Wednesday, May 25, 2022

Book Review: The Paris Showroom

By Jami Denison

 “First they came for the Communists, and I did not speak out, for I was not a Communist…” Thus begins one of the most well-known laments after World War II, a poem that ends “… and then they came for me, and there was no one left to speak out.” 

Juliet Blackwell’s latest novel, The Paris Showroom, is about a lesser-known chapter of World War II—that Nazis ran prison camps right in the heart of Paris, hiding them from the citizens who lived there.  The book takes us into a France that’s divided among French loyalists, German collaborators, innocent victims, and those who tried to look away from it all.

Capucine Benoit and her father Bruno run a fan-making business in the heart of Paris, working with top designers to dress the rich women of the city. A widow, Capucine is estranged from her daughter Mathilde, who lives in the suburbs with her wealthy conservative grandparents. But German occupation has hit the Benoits’ business hard, and when Bruno is outed as a communist, they’re both arrested. Bruno is sent out of the country, but Capucine’s design knowledge gets her sent to a little-known prison camp within the Lévitan department store. There, along with Jewish people married to Aryans and others with special artistic skills, Capucine sorts through confiscated furniture, art, rugs, dishes, and other luxurious items so that high-ranking German soldiers can furnish the apartments where they live with their French mistresses. This job brings her in touch with myriad people who populate Paris during the war: The French guards and drivers keeping the prisoners in line. The German soldiers whom they report to. The French girlfriends. And, of course, the other prisoners.

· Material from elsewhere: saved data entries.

/-- R116. Stream round trip: decoding the words of a stream of `len` values below `2^60` returns at least
`len` values, the first `len` of them the stream and the rest zero; it returns exactly the stream when
the last word has no padding, and only then. -/
def Obligations.StreamRoundTrip : Prop :=
  ∀ (len : Nat) (s : State), CatalogIntact s → (∀ i, i < len → (s.readV64 i).toNat < 2 ^ 60) →
    ∃ ws : List Word,
      (∀ cap, ws.length ≤ cap → exec (.s8Enc cap len) s = .next (s.complete {} ws)) ∧
      ∀ (u : State) (cap' : Nat), CatalogIntact u → u.inW ws.length = ws → totalCount ws ≤ cap' →
        ∃ out, exec (.s8Dec cap' ws.length) u = .next (u.complete {} out) ∧ len ≤ out.length ∧
          out.take len = s.inV64 len ∧ (∀ i, len ≤ i → out.getD i 0#64 = 0#64) ∧
          (out = s.inV64 len ↔ totalCount ws = len)

/-- R117. Words are independent: S8.DEC on two word sequences one after the other gives the two outputs
one after the other, and on one word it writes what S8.DECSEL writes. -/
def Obligations.DecWordsAreIndependent : Prop :=
  (∀ (n m cap : Nat) (s a b : State), CatalogIntact s → CatalogIntact a → CatalogIntact b →
    s.inW (n + m) = a.inW n ++ b.inW m → totalCount (s.inW (n + m)) ≤ cap →
    ∃ o p, exec (.s8Dec cap n) a = .next (a.complete {} o) ∧
      exec (.s8Dec cap m) b = .next (b.complete {} p) ∧
      exec (.s8Dec cap (n + m)) s = .next (s.complete {} (o ++ p))) ∧
  ∀ (cap : Nat) (s : State), CatalogIntact s → wordCount (s.readW 0) ≤ cap →
    ∃ o r, exec (.s8Dec cap 1) s = .next (s.complete {} o) ∧
      exec (.s8Decsel cap 1) s = .next (s.complete r o)

/-- R118. The host's loop over S8.CHOOSE and S8.ENCSEL produces exactly the words of S8.ENC, for every
stream of values below `2^60` that one descriptor can name. -/
def Obligations.HostLoopEqualsEnc : Prop :=
  ∀ (vals : List Word) (s u : State) (cap : Nat), CatalogIntact s → CatalogIntact u →
    vals.length < 2 ^ 32 → vals.length ≤ cap → (∀ v ∈ vals, v.toNat < 2 ^ 60) →
    u.inV64 vals.length = vals →
    ∃ ws, hostEncodeLoop vals.length vals s = some ws ∧
      exec (.s8Enc cap vals.length) u = .next (u.complete {} ws)

/-- Running any Simple8b word with room for its run produces its values after those produced so far and
advances the cursor by one, with everything else as it was (R101, R113); without room it raises
BoundsError before any of its values is produced (R115). All sixteen `S8W` rows. (That a word can be run
by itself is the model's choice, notes/assumptions/7.md.) -/
def Obligations.WordsRunAsDecLoopPasses : Prop :=
  ∀ (i : Instr) (w : Word) (s : State), i.format = .s8w → encode i = [w] → CatalogIntact s →
    (s.emitted.length + wordCount w ≤ s.descCap →
      exec i s = .next { s with emitted := s.emitted ++ wordValues w, cur := s.cur + 1 } ∧
      (wordValues w).length = wordCount w) ∧
    (s.descCap < s.emitted.length + wordCount w → exec i s = .next (s.raise .boundsError s.descCap))

/-- Stepping through the S8.DEC loop word by word ends in the state that the command, taken as one
atomic step, gives (R148; the two grains are the model's, notes/assumptions/7.md). -/
def Obligations.WordStepsRefineDec : Prop :=
  ∀ s : State, s.host = [] → s.dutiesKept = true →
    Host.Core.run Sys2Proof.core (s.descLen + 1) s.beginWords = exec (.s8Dec s.descCap s.descLen) s

/-! ## Faults, frames, independence -/

/-- R124. What raising a fault leaves: the engine IDLE, the response with the fault's code and every other
field zero, and nothing saved: no other register is changed. The descriptor is let go: DESC holds a free value
(R14 and R17, read so in notes/assumptions/30.md). -/
def Obligations.RaiseLeavesCodeAndNothingElse : Prop :=
  ∀ (s : State) (f : FaultKind) (cap : Nat), (s.raise f cap).run = .idle ∧
    rspStatus (s.raise f cap).rsp = faultCode f ∧ rspRsel (s.raise f cap).rsp = 0 ∧
    rspRcount (s.raise f cap).rsp = 0 ∧ rspRbits (s.raise f cap).rsp = 0 ∧
    rspZero (s.raise f cap).rsp = 0 ∧ rspNout (s.raise f cap).rsp = 0 ∧
    (s.raise f cap).readRsp = faultRsp f ∧ (s.raise f cap).emitted = [] ∧ (s.raise f cap).cur = 0 ∧
    (s.raise f cap).cat = s.cat ∧
    (∃ n, (s.raise f cap).desc = { d0 := Config.freeDesc s.unit n 0, d1 := Config.freeDesc s.unit n 1 }) ∧
    (s.raise f cap).mem.input = s.mem.input

/-- A command that reports a fault has raised it, and after that every element of the output buffer is a
free value with `P_FAULT_OUTPUT = any` and as before the command with `untouched` (R126); elements at CAP
and beyond are as before in either case (R35). No command changes the input buffer. (For S8.CHOOSE the
buffer has no element, so nothing changes: notes/assumptions/5.md.) -/
def Obligations.OutputAfterFault : Prop :=
  ∀ (i : Instr) (s t : State), exec i s = .next t → t.mem.input = s.mem.input ∧
    (i.format = .cmd → WellFormed i = true → CatalogIntact s → rspStatus t.rsp ≠ 0 →
      ∃ f, t = s.raise f (outCap i s)) ∧
    ∀ f, t = s.raise f (outCap i s) →
      (s.params.faultOutput = .untouched → t.mem.output = s.mem.output) ∧
      (s.params.faultOutput = .any → ∀ k, k < outCap i s → k < s.mem.output.length →
        ∃ n, t.mem.output[k]? = some (Config.freeOut s.unit n k)) ∧
      ∀ k, outCap i s ≤ k → t.mem.output[k]? = s.mem.output[k]?

/-- The order of R123 for conditions that hold together: RSV before OP (both before anything else), the
bit width before lengths and room, the empty input before room, the input length before room (a wrong
length is BoundsError however much room there is, too little as well), and for S8.ENC feasibility before
room. (S8.ENCSEL's and S8.DECSEL's empty input with no room is in WordCommandsRaiseBoundsError. That a
reserved descriptor is rejected by the decoder is how the model says the first test.) -/
def Obligations.FaultPriority : Prop :=
  (∀ d0 d1 : Word, fieldRsv d0 ≠ 0 → decodeCommand d0 d1 = .error .reservedBits) ∧
  (∀ d0 d1 : Word, fieldRsv d0 = 0 → fieldOp d0 = 0 ∨ 9 ≤ fieldOp d0 →
    decodeCommand d0 d1 = .error .reservedOp) ∧
  ∀ (bw cap len : Nat) (m : Bool) (s : State), CatalogIntact s →
    (32 < bw → exec (.fwEnc bw m cap len) s = .next (s.raise .invalidArgument cap) ∧
      exec (.fwDec bw cap len) s = .next (s.raise .invalidArgument cap)) ∧
    (1 ≤ bw → bw ≤ 32 → exec (.fwEnc bw m 0 0) s = .next (s.complete {} []) ∧
      exec (.fwDec bw 0 0) s = .next (s.complete {} [])) ∧
    (1 ≤ bw → bw ≤ 32 → len ≠ 0 →
      (len ≠ 32 → exec (.fwEnc bw m cap len) s = .next (s.raise .boundsError cap)) ∧
      (len ≠ fwWords bw → exec (.fwDec bw cap len) s = .next (s.raise .boundsError cap))) ∧
    exec (.s8Enc 0 0) s = .next (s.complete {} []) ∧ exec (.s8Dec 0 0) s = .next (s.complete {} []) ∧
    (1 ≤ len → 2 ^ 60 ≤ (s.readV64 0).toNat →
      exec (.s8Enc 0 len) s = .next (s.raise .invalidArgument 0)) ∧
    (1 ≤ len → (s.readV64 0).toNat < 2 ^ 60 →
      exec (.s8Enc 0 len) s = .next (s.raise .boundsError 0))

/-- The frame of the eight commands: a command leaves the catalog, the parameters, the input buffer and the
host's side as they were, the engine IDLE with no working variables, no copy of its descriptor (DESC holds
a free value: R14 and R17, read so in notes/assumptions/30.md) and a readable response, and the output
buffer as long as it was. (The engine's number is the model's own, notes/assumptions/22.md.) -/
def Obligations.CommandFrame : Prop :=
  ∀ (i : Instr) (s t : State), i.format = .cmd → exec i s = .next t →
    t.cat = s.cat ∧ t.params = s.params ∧
    (∃ n, t.desc = { d0 := Config.freeDesc s.unit n 0, d1 := Config.freeDesc s.unit n 1 }) ∧
    t.mem.input = s.mem.input ∧ t.host = s.host ∧ t.dutiesKept = s.dutiesKept ∧ t.unit = s.unit ∧ t.run = .idle ∧ t.stage = .command ∧
    t.cur = 0 ∧ t.emitted = [] ∧ t.rspValid = true ∧ t.mem.output.length = s.mem.output.length

/-- R35. A command that completes writes the elements from 0 to NOUT - 1, each with its final value, and no
other; NOUT is at most CAP, and no element at CAP or beyond is ever written. And what completing leaves
for any results and elements: the fields of the response read back as the results, OK and the number of
elements (R11, R18, R48), element `k` is in place in the buffer, and the elements after them are as they
were. (The elements the host's list does not hold leave no trace, notes/assumptions/3.md.) -/
def Obligations.CommandOutputFrame : Prop :=
  (∀ (i : Instr) (s t : State), i.format = .cmd → WellFormed i = true → exec i s = .next t →
    rspNout t.rsp ≤ outCap i s ∧
    (rspStatus t.rsp = 0 →
      (∃ r vals, t = s.complete r vals ∧ vals.length = rspNout t.rsp ∧
        ∀ k, k < rspNout t.rsp → k < s.mem.output.length → t.mem.output[k]? = vals[k]?) ∧
      ∀ k, rspNout t.rsp ≤ k → t.mem.output[k]? = s.mem.output[k]?) ∧
    ∀ k, outCap i s ≤ k → t.mem.output[k]? = s.mem.output[k]?) ∧
  ∀ (s : State) (r : Results) (vals : List Word), r.rsel < 16 → r.rcount < 256 → r.rbits < 128 →
    vals.length < 2 ^ 32 →
    (s.complete r vals).run = .idle ∧ (s.complete r vals).readRsp = (s.complete r vals).rsp ∧
    rspStatus (s.complete r vals).rsp = 0 ∧ rspRsel (s.complete r vals).rsp = r.rsel ∧
    rspRcount (s.complete r vals).rsp = r.rcount ∧ rspRbits (s.complete r vals).rsp = r.rbits ∧
    rspZero (s.complete r vals).rsp = 0 ∧ rspNout (s.complete r vals).rsp = vals.length ∧
    (∀ k, k < vals.length → k < s.mem.output.length →
      (s.complete r vals).mem.output[k]? = vals[k]?) ∧
    ∀ k, vals.length ≤ k → (s.complete r vals).mem.output[k]? = s.mem.output[k]?

/-- The frame of the sixteen Simple8b words: unless it raises a fault, a word leaves everything but the
values produced and the cursor as it was; and when it does, what raise says (R124). (That a word runs by
itself, in the S8.DEC loop and outside it, is the model's choice, notes/assumptions/7.md and 23.md.) -/
def Obligations.WordFrame : Prop :=
  ∀ (i : Instr) (s t : State), i.format = .s8w → exec i s = .next t →
    (∃ vals, t = { s with emitted := s.emitted ++ vals, cur := s.cur + 1 } ∧
      s.emitted.length + vals.length ≤ s.descCap) ∨
    t = s.raise .boundsError s.descCap

/-- R24, R41, R127, R128. A command's response, and the elements it writes when it completes, are a
function of the command, the catalog, the parameters and its input elements: whatever else the two
states hold, earlier responses and output buffers among it, changes neither. -/
def Obligations.CommandsDependOnTheirOperandsOnly : Prop :=
  ∀ (i : Instr) (s s' t t' : State), i.format = .cmd → WellFormed i = true → s.cat = s'.cat →
    s.params = s'.params → (∀ k, k < inLen i → s.inCell k = s'.inCell k) →
    exec i s = .next t → exec i s' = .next t' →
    t.rsp = t'.rsp ∧
    (rspStatus t.rsp = 0 → ∀ k, k < rspNout t.rsp → k < s.mem.output.length →
      k < s'.mem.output.length → t.mem.output[k]? = t'.mem.output[k]?)

/-- Two facts about every step, from R8, R126, R139 and R143: the parameters never change, and the input
buffer changes only when a descriptor is accepted. (That it is as issued even when the host broke its
duties about it is the model's choice, notes/assumptions/14.md; the engine's number, which no step changes
either, is the model's own, 22.md.) -/
def Obligations.StepKeepsParamsAndInput : Prop :=
  ∀ s t : State, step s = .next t → t.params = s.params ∧ t.unit = s.unit ∧
    (t.mem.input = s.mem.input ∨
      ∃ c rest, s.run = .idle ∧ s.host = .issue c :: rest ∧ t.mem.input = c.input)

/-! ## The host -/

/-- R13, R16. An IDLE engine accepts the descriptor the host issues: it latches it whole, is BUSY, and the
old response is no longer readable. -/
def Obligations.IdleEngineAcceptsDescriptor : Prop :=
  ∀ (s : State) (c : Issue) (rest : List HostInput), s.run = .idle → s.host = .issue c :: rest →
    ∃ t, step s = .next t ∧ t.run = .busy ∧ t.stage = .command ∧ t.desc = { d0 := c.d0, d1 := c.d1 } ∧
      t.mem = { input := c.input, output := c.output } ∧ t.rspValid = false ∧ t.cur = 0 ∧
      t.emitted = [] ∧ t.host = rest ∧ t.cat = s.cat

/-- R143. A BUSY engine accepts no descriptor: the attempt is refused, and a step with one waiting leaves
it waiting, leaves DESC (while the command runs) and the input buffer of the running command as they are,
and does what it does with nothing waiting. (That it waits is the model's choice,
notes/assumptions/10.md.) -/
def Obligations.BusyEngineTakesNoDescriptor : Prop :=
  ∀ (s : State) (c : Issue), s.run = .busy → hostIssue c s = .refused .engineBusy ∧
    ∀ rest t, s.host = .issue c :: rest → step s = .next t →
      t.host = s.host ∧ (t.run = .busy → t.desc = s.desc) ∧ t.mem.input = s.mem.input ∧
      step { s with host := [] } = .next { t with host := [] }

/-- R139. Reset asserted while a command runs abandons it: IDLE, no response, every element of its output
buffer a free value whatever `P_FAULT_OUTPUT` is, its input buffer unchanged. (An abandoned S8.CHOOSE has
no output buffer, so that the host's list is as it was, notes/assumptions/5.md; a reserved descriptor's is
taken to have CAP elements, 4.md; the command can be between two words of the S8.DEC loop, 7.md.) -/
def Obligations.ResetAbandonsCommand : Prop :=
  ∀ (s : State) (rest : List HostInput), s.host = .reset :: rest → s.run = .busy →
    ∃ t, step s = .next t ∧ t.run = .idle ∧ t.rspValid = false ∧ t.mem.input = s.mem.input ∧
      ((∀ len, decodeCommand s.desc.d0 s.desc.d1 ≠ .ok (.s8Choose len)) →
        ∀ k, k < s.descCap → k < s.mem.output.length →
          ∃ n, t.mem.output[k]? = some (Config.freeOut s.unit n k)) ∧
      (∀ len, decodeCommand s.desc.d0 s.desc.d1 = .ok (.s8Choose len) → t.mem.output = s.mem.output) ∧
      ∀ k, s.descCap ≤ k → t.mem.output[k]? = s.mem.output[k]?

/-- R34, U6. When the host breaks its duties about the buffers of a command, the engine still returns to
IDLE, and the response and every output element are free values. (The command shows the breach as the
model chooses, notes/assumptions/14.md. S8.CHOOSE has no output buffer, so that the host's list is as it
was, 5.md; a reserved descriptor's is taken to have CAP elements, 4.md.) -/
def Obligations.BrokenDutiesSpoilOutputs : Prop :=
  ∀ s t : State, s.run = .busy → s.dutiesKept = false → (∀ rest, s.host ≠ .reset :: rest) →
    s.stage = .command → step s = .next t →
    t.run = .idle ∧ (∃ n, t.rsp = Config.freeRsp s.unit n) ∧ t.mem.input = s.mem.input ∧
      ((∀ len, decodeCommand s.desc.d0 s.desc.d1 ≠ .ok (.s8Choose len)) →
        ∀ k, k < s.descCap → k < s.mem.output.length →
          ∃ n, t.mem.output[k]? = some (Config.freeOut s.unit n k)) ∧
      (∀ len, decodeCommand s.desc.d0 s.desc.d1 = .ok (.s8Choose len) → t.mem.output = s.mem.output)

Meanwhile, Mathilde is twenty-one and hasn’t talked to her mother in years. According to her grandparents, her mother is a wild woman who had behaved shamefully, hanging out in jazz clubs all night and dating inappropriate men. Seeming younger than her years, Mathilde finally begins to grow up when she discovers her childhood best friend is working for the French Resistance. As Mathilde starts to question everything her grandparents have told her, she longs to reconnect with her mother.

The Paris Showroom features characters I hadn’t seen in other World War II fiction I’ve read. Capucine, who lived her life as a bit of a hedonist before the war, was so ignorant of the people around her that she had to ask her fellow prisoners to explain Passover. Both Capucine and Mathilde have friends who become involved with Nazis. And others, while not collaborators, make compromises every day to ensure their own survival. 

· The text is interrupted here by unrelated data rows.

theorem exec_s8Choose_invalidArgument {len : Nat} (hlen : 1 ≤ len) (hbig : 2 ^ 60 ≤ (s.readV64 0).toNat) :
    exec (.s8Choose len) s = .next (s.raise .invalidArgument 0) := by
  have hrom : s.cat = romCatalog := hcat
  have hnone : choose romCatalog (s.inV64 len) = none := by
    refine Option.eq_none_iff_forall_ne_some.mpr fun r hsome => ?_
    obtain ⟨hfirst, -⟩ := firstFit_of_choose hsome
    exact absurd (hfirst.fits.first_lt hfirst.sel_lt hlen) (Nat.not_lt.mpr hbig)
  simp only [exec, execS8Choose, hrom, hnone]
  rw [if_neg (by omega)]

end

theorem exec_s8Choose_boundsError (s : State) : exec (.s8Choose 0) s = .next (s.raise .boundsError 0) := rfl

/-- Settles O29: there is a first valid selector (`exists_firstFit`), and S8.CHOOSE returns it. -/
theorem chooseReturnsFirstFeasible : Obligations.ChooseReturnsFirstFeasible := by
  intro len s hcat hlen hfirst
  obtain ⟨sel, h⟩ := exists_firstFit (len := len) hfirst
  have hexec := exec_s8Choose_of_firstFit hcat hlen h
  obtain ⟨hsel, hfits, hnone⟩ := h
  obtain ⟨-, hcount, hcount', -⟩ := catalog_facts sel hsel
  refine ⟨sel, _, hsel, rfl, le_min hcount hlen, min_le_min_right len hcount', hexec, fun i hi => ?_,
    fun sel' hlt => ?_⟩
  · exact (bitsRequired_le_iff _ _).mpr (hfits i hi)
  · obtain ⟨i, hi, hbig⟩ := not_runFits_iff.mp (hnone sel' hlt)
    exact ⟨i, hi, Nat.not_le.mp fun hle => Nat.not_lt.mpr hbig ((bitsRequired_le_iff _ _).mp hle)⟩

end Sys2Proof.Machine

/-! ## The responses of S8.CHOOSE -/

namespace Sys2Proof.Machine

theorem rspRsel_okRsp {r : Results} {n : Nat} (hr : r.Legal) (hn : n < 2 ^ 32) : rspRsel (okRsp r n) = r.rsel := by
  obtain ⟨hrsel, hrcount, hrbits⟩ := hr
  exact rspRsel_rspWord _ _ _ _ _ hrsel (by omega) (by omega) hn

theorem rspRcount_okRsp {r : Results} {n : Nat} (hr : r.Legal) (hn : n < 2 ^ 32) :
    rspRcount (okRsp r n) = r.rcount := by
  obtain ⟨-, hrcount, hrbits⟩ := hr
  exact rspRcount_rspWord _ _ _ _ _ (by omega) (by omega) hn

theorem chooseResults_legal (len : Nat) {sel : Nat} (hsel : sel < 16) : (chooseResults len sel).Legal := by
  obtain ⟨hbits, -, hcount, -⟩ := catalog_facts sel hsel
  exact ⟨hsel, (min_le_left _ _).trans hcount, hbits⟩

/-- The response of S8.CHOOSE with selector `sel`, field by field. -/
theorem okRsp_chooseResults_fields (len : Nat) {sel : Nat} (hsel : sel < 16) :
    rspStatus (okRsp (chooseResults len sel) 0) = 0 ∧ rspRsel (okRsp (chooseResults len sel) 0) = sel ∧
      rspRcount (okRsp (chooseResults len sel) 0) = min (entryAt romCatalog sel).count len :=
  have hlegal := chooseResults_legal len hsel
  ⟨rspStatus_okRsp hlegal (by decide), rspRsel_okRsp hlegal (by decide), rspRcount_okRsp hlegal (by decide)⟩

/-- A fault's response is not OK. -/
theorem not_ok_of_exec_raise {i : Instr} {s t : State} {f : FaultKind} {cap : Nat}
    (hraise : exec i s = .next (s.raise f cap)) (hexec : exec i s = .next t) : rspStatus t.rsp ≠ 0 := by
  rw [hraise] at hexec
  cases hexec
  exact rspStatus_faultRsp_ne_zero f

section
variable {s t : State} {len : Nat} (hcat : CatalogIntact s)
include hcat

/-- Everything S8.CHOOSE can do: its two faults (R95, R104), or the first valid selector (R91). -/
theorem exec_s8Choose_cases (len : Nat) :
    (len = 0 ∧ exec (.s8Choose len) s = .next (s.raise .boundsError 0)) ∨
    (1 ≤ len ∧ 2 ^ 60 ≤ (s.readV64 0).toNat ∧ exec (.s8Choose len) s = .next (s.raise .invalidArgument 0)) ∨
    (1 ≤ len ∧ ∃ sel, FirstFit s len sel ∧
      exec (.s8Choose len) s = .next (s.complete (chooseResults len sel) [])) := by
  rcases Nat.eq_zero_or_pos len with rfl | hlen
  · exact .inl ⟨rfl, exec_s8Choose_boundsError s⟩
  rcases Nat.lt_or_ge (s.readV64 0).toNat (2 ^ 60) with hsmall | hbig
  · obtain ⟨sel, h⟩ := exists_firstFit (len := len) hsmall
    exact .inr (.inr ⟨hlen, sel, h, exec_s8Choose_of_firstFit hcat hlen h⟩)
  · exact .inr (.inl ⟨hlen, hbig, exec_s8Choose_invalidArgument hcat hlen hbig⟩)

/-- The response where there is a first valid selector. -/
theorem rsp_of_firstFit {sel : Nat} (hlen : 1 ≤ len) (h : FirstFit s len sel)
    (hexec : exec (.s8Choose len) s = .next t) : t.rsp = okRsp (chooseResults len sel) 0 := by
  rw [exec_s8Choose_of_firstFit hcat hlen h] at hexec
  cases hexec
  rfl

/-- A response without a fault names the first valid selector. -/
theorem firstFit_of_ok (hexec : exec (.s8Choose len) s = .next t) (hok : rspStatus t.rsp = 0) :
    1 ≤ len ∧ FirstFit s len (rspRsel t.rsp) := by
  rcases exec_s8Choose_cases hcat len with ⟨-, hraise⟩ | ⟨-, -, hraise⟩ | ⟨hlen, sel, h, -⟩
  · exact absurd hok (not_ok_of_exec_raise hraise hexec)
  · exact absurd hok (not_ok_of_exec_raise hraise hexec)
  · rw [rsp_of_firstFit hcat hlen h hexec, (okRsp_chooseResults_fields len h.sel_lt).2.1]
    exact ⟨hlen, h⟩

end

/-- Settles O30. The first valid selector takes at least as many values as a later one
(`catalog_count_antitone`), and whether a selector is valid depends on 240 values at most. -/
theorem chooseIsGreedy : Obligations.ChooseIsGreedy := by
  intro len s s' t t' hcat hcat' hexec hok
  obtain ⟨hlen, h⟩ := firstFit_of_ok hcat hexec hok
  have hrsp := rsp_of_firstFit hcat hlen h hexec
  generalize rspRsel t.rsp = sel at *
  refine ⟨fun sel' hsel' hfits => ?_, fun hsame hexec' => ?_⟩
  · have hle : sel ≤ sel' := Nat.not_lt.mp fun hlt => h.first sel' hlt hfits
    rw [hrsp, (okRsp_chooseResults_fields len h.sel_lt).2.2]
    exact ⟨min_le_min_right len (catalog_count_antitone hsel' hle), fun _ => hle⟩
  · rw [hrsp, rsp_of_firstFit hcat' hlen (h.congr hsame) hexec']

/-! Runs of zeros (R93) -/

theorem catalog_count_zero : (entryAt romCatalog 0).count = 240 := rfl

theorem catalog_count_one : (entryAt romCatalog 1).count = 120 := rfl

/-- Selectors 0 and 1 are valid for zeros alone. -/
theorem runFits_iff_zeros {s : State} {len sel : Nat} (hsel : sel ≤ 1) :
    RunFits s len sel ↔ ∀ i, i < min (entryAt romCatalog sel).count len → s.readV64 i = 0#64 := by
  simp only [RunFits, (catalog_bits_eq_zero_iff (by omega)).mpr hsel, toNat_lt_pow_zero_iff]

/-- 240 leading zeros, or as many as there are values. -/
theorem firstFit_zero {s : State} {len : Nat} (h : ∀ i, i < min 240 len → s.readV64 i = 0#64) :
    FirstFit s len 0 :=
  ⟨by decide, (runFits_iff_zeros (by decide)).mpr h, fun _ hlt => absurd hlt (Nat.not_lt_zero _)⟩

/-- 120 leading zeros, and a value that is none among the first 240. -/
theorem firstFit_one {s : State} {len z : Nat} (h : ∀ i, i < min 120 len → s.readV64 i = 0#64)
    (hz : z < min 240 len) (hne : s.readV64 z ≠ 0#64) : FirstFit s len 1 := by
  refine ⟨by decide, (runFits_iff_zeros le_rfl).mpr h, fun sel hlt hfits => hne ?_⟩
  obtain rfl : sel = 0 := Nat.lt_one_iff.mp hlt
  exact (runFits_iff_zeros (by decide)).mp hfits z hz

/-- Settles O31: which selector is the first valid one for a run of leading zeros. -/
theorem chooseZeroRuns : Obligations.ChooseZeroRuns := by
  intro len z s t hcat hlen hz hzeros hexec
  have hresponse {sel : Nat} (h : FirstFit s len sel) : rspStatus t.rsp = 0 ∧ rspRsel t.rsp = sel ∧
      rspRcount t.rsp = min (entryAt romCatalog sel).count len := by
    rw [rsp_of_firstFit hcat hlen h hexec]
    exact okRsp_chooseResults_fields len h.sel_lt
  have hreturned (hok : rspStatus t.rsp = 0) : RunFits s len (rspRsel t.rsp) :=
    (firstFit_of_ok hcat hexec hok).2.fits
  refine ⟨fun hok hsel => ?_, fun hok hsel => ?_, fun hlong => ?_, fun hlong hshort hlt hne => ?_,
    fun hshort hlt hne hok => ?_, fun hall hshort => ?_⟩
  · exact (runFits_iff_zeros (by decide)).mp (hsel ▸ hreturned hok)
  · exact (runFits_iff_zeros le_rfl).mp (hsel ▸ hreturned hok)
  · obtain ⟨hok, hsel, hcount⟩ := hresponse (firstFit_zero fun i hi => hzeros i (by omega))
    rw [catalog_count_zero] at hcount
    exact ⟨hok, hsel, by omega⟩
  · obtain ⟨hok, hsel, hcount⟩ := hresponse
      (firstFit_one (fun i hi => hzeros i (by omega)) (show z < min 240 len by omega) hne)
    rw [catalog_count_one] at hcount
    exact ⟨hok, hsel, by omega⟩
  · by_contra hsel
    have hsel : rspRsel t.rsp ≤ 1 := by omega
    have hcount : 120 ≤ (entryAt romCatalog (rspRsel t.rsp)).count :=
      catalog_count_one.ge.trans (catalog_count_antitone (by decide) hsel)
    exact hne ((runFits_iff_zeros hsel).mp (hreturned hok) z (by omega))
  · obtain ⟨hok, hsel, hcount⟩ := hresponse (firstFit_zero fun i hi => hzeros i (by omega))
    rw [catalog_count_zero] at hcount
    exact ⟨hok, hsel, by omega⟩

The most extraordinary heroes of the war are off-screen in this book. And for me, that made The Paris Showroom almost more accessible than other books of the period. Capucine and Mathilde are not breathtakingly brave. They did not speak out when the Germans first came; they are frightened by the smallest of rebellious acts. And yet they do act, and it’s those small acts that add up to the big victories. While Capucine does what she needs to do to survive, Mathilde’s character arc is particularly gratifying. 

The narrative encompasses the end of the war, and the scenes where French resistance fighters chased German occupiers out of Paris were extremely rewarding. (Although Blackwell breaks out of the close point-of-view she’d used throughout the book to give a wider lens to these events, losing some emotion in the process). With similar scenes happening today in Ukraine, one can hope that the world has learned some lessons from World War II. They came for the Ukrainians, and everyone spoke out. 

Thanks to Berkley for the book in exchange for an honest review.